**Task prompt**
When you find the word "Memory" in a line of the entries, please copy the whole line.

**Exercise input**
—————

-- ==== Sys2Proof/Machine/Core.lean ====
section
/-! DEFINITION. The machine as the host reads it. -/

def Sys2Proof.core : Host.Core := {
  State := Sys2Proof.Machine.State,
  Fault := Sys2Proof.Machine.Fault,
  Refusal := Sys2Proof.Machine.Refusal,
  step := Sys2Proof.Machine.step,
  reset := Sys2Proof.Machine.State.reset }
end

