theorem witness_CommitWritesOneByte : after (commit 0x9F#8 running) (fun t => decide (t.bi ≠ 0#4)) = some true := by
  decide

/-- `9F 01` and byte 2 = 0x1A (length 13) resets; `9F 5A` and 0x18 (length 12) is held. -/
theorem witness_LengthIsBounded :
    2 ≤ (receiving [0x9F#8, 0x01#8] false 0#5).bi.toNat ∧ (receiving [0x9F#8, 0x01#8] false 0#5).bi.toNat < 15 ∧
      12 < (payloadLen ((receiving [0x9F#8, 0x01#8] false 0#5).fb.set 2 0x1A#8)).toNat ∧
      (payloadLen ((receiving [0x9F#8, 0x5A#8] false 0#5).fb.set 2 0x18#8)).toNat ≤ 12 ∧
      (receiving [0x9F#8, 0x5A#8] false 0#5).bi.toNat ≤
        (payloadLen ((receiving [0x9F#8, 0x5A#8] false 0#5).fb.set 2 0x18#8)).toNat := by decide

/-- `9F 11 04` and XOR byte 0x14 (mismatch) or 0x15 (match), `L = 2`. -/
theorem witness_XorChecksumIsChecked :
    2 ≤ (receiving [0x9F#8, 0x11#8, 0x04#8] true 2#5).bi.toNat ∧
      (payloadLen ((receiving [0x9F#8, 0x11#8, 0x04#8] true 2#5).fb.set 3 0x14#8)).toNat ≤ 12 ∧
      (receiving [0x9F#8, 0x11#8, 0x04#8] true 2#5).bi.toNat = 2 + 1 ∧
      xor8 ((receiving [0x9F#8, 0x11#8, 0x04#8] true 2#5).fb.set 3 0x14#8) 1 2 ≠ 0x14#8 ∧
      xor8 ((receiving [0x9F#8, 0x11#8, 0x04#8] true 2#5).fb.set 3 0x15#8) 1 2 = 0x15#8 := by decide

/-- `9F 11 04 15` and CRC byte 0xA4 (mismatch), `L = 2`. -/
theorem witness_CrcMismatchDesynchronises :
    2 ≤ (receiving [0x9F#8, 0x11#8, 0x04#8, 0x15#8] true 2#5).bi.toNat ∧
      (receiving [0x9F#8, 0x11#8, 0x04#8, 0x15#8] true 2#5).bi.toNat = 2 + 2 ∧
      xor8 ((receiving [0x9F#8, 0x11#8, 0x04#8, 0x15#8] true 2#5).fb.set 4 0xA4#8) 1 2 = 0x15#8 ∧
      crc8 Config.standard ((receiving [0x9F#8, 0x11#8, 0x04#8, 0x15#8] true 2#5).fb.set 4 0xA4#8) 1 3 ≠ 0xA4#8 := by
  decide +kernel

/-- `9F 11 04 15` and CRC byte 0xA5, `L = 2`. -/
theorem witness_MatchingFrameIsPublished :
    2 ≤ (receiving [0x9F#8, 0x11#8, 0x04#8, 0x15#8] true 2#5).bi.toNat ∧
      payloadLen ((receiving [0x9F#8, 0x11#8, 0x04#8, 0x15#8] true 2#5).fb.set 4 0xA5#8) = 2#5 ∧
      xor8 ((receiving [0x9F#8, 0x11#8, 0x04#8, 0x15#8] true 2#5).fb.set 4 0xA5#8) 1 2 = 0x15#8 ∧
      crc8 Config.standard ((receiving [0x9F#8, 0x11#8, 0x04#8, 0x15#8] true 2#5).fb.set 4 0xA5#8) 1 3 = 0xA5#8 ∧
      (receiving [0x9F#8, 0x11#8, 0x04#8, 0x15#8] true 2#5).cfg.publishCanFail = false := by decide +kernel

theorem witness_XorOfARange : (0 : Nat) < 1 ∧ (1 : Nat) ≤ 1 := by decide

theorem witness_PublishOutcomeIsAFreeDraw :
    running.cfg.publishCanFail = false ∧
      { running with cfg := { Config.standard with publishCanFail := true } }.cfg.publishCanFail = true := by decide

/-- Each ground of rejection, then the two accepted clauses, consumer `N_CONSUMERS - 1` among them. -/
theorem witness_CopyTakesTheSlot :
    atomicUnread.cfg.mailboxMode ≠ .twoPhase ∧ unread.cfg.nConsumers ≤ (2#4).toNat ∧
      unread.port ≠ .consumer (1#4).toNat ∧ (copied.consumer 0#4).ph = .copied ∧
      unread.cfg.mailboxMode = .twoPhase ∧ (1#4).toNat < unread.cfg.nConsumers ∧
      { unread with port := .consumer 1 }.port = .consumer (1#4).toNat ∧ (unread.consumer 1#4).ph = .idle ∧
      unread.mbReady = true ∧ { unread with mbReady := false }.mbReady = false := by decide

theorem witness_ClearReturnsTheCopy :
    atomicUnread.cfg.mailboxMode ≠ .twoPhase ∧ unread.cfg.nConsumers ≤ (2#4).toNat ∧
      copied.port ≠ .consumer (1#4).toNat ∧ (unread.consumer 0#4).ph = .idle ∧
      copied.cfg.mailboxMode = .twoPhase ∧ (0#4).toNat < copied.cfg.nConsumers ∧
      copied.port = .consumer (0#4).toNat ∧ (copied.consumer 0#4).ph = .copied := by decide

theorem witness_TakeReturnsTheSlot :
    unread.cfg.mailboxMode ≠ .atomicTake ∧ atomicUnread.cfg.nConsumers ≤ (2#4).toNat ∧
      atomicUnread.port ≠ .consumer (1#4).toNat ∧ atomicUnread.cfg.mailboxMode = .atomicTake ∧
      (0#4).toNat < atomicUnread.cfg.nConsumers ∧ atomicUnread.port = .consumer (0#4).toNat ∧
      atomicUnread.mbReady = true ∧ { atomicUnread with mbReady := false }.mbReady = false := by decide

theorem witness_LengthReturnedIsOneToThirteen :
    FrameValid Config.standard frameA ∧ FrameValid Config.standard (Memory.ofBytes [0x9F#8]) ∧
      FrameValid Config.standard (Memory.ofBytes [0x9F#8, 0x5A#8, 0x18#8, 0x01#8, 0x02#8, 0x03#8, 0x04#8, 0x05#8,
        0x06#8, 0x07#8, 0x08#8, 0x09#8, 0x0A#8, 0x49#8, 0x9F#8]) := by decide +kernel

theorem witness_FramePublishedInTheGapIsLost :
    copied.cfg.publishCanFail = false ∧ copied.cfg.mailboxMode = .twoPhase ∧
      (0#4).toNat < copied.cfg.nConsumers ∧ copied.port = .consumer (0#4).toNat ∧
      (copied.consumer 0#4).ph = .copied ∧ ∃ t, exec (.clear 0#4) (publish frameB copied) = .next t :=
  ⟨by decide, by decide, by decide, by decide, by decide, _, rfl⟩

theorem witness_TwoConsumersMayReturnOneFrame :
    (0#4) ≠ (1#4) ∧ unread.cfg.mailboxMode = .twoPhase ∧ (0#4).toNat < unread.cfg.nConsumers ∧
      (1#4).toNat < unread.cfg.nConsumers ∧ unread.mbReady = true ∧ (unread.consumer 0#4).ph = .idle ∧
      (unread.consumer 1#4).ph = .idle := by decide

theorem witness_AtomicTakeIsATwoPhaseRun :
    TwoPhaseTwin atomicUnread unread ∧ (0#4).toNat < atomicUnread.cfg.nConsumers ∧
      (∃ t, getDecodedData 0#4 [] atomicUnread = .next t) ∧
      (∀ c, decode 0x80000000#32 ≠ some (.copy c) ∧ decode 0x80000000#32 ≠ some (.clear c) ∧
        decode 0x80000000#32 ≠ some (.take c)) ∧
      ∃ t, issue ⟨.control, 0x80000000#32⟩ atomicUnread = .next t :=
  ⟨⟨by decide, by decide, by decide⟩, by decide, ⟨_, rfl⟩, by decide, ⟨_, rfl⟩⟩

—————

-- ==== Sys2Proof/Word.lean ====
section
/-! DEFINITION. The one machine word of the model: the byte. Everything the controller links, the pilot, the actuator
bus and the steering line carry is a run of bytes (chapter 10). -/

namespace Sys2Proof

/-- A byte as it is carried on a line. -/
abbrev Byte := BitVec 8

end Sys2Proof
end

—————

**Solved exercise**
    FrameValid Config.standard frameA ∧ FrameValid Config.standard (Memory.ofBytes [0x9F#8]) ∧
      FrameValid Config.standard (Memory.ofBytes [0x9F#8, 0x5A#8, 0x18#8, 0x01#8, 0x02#8, 0x03#8, 0x04#8, 0x05#8,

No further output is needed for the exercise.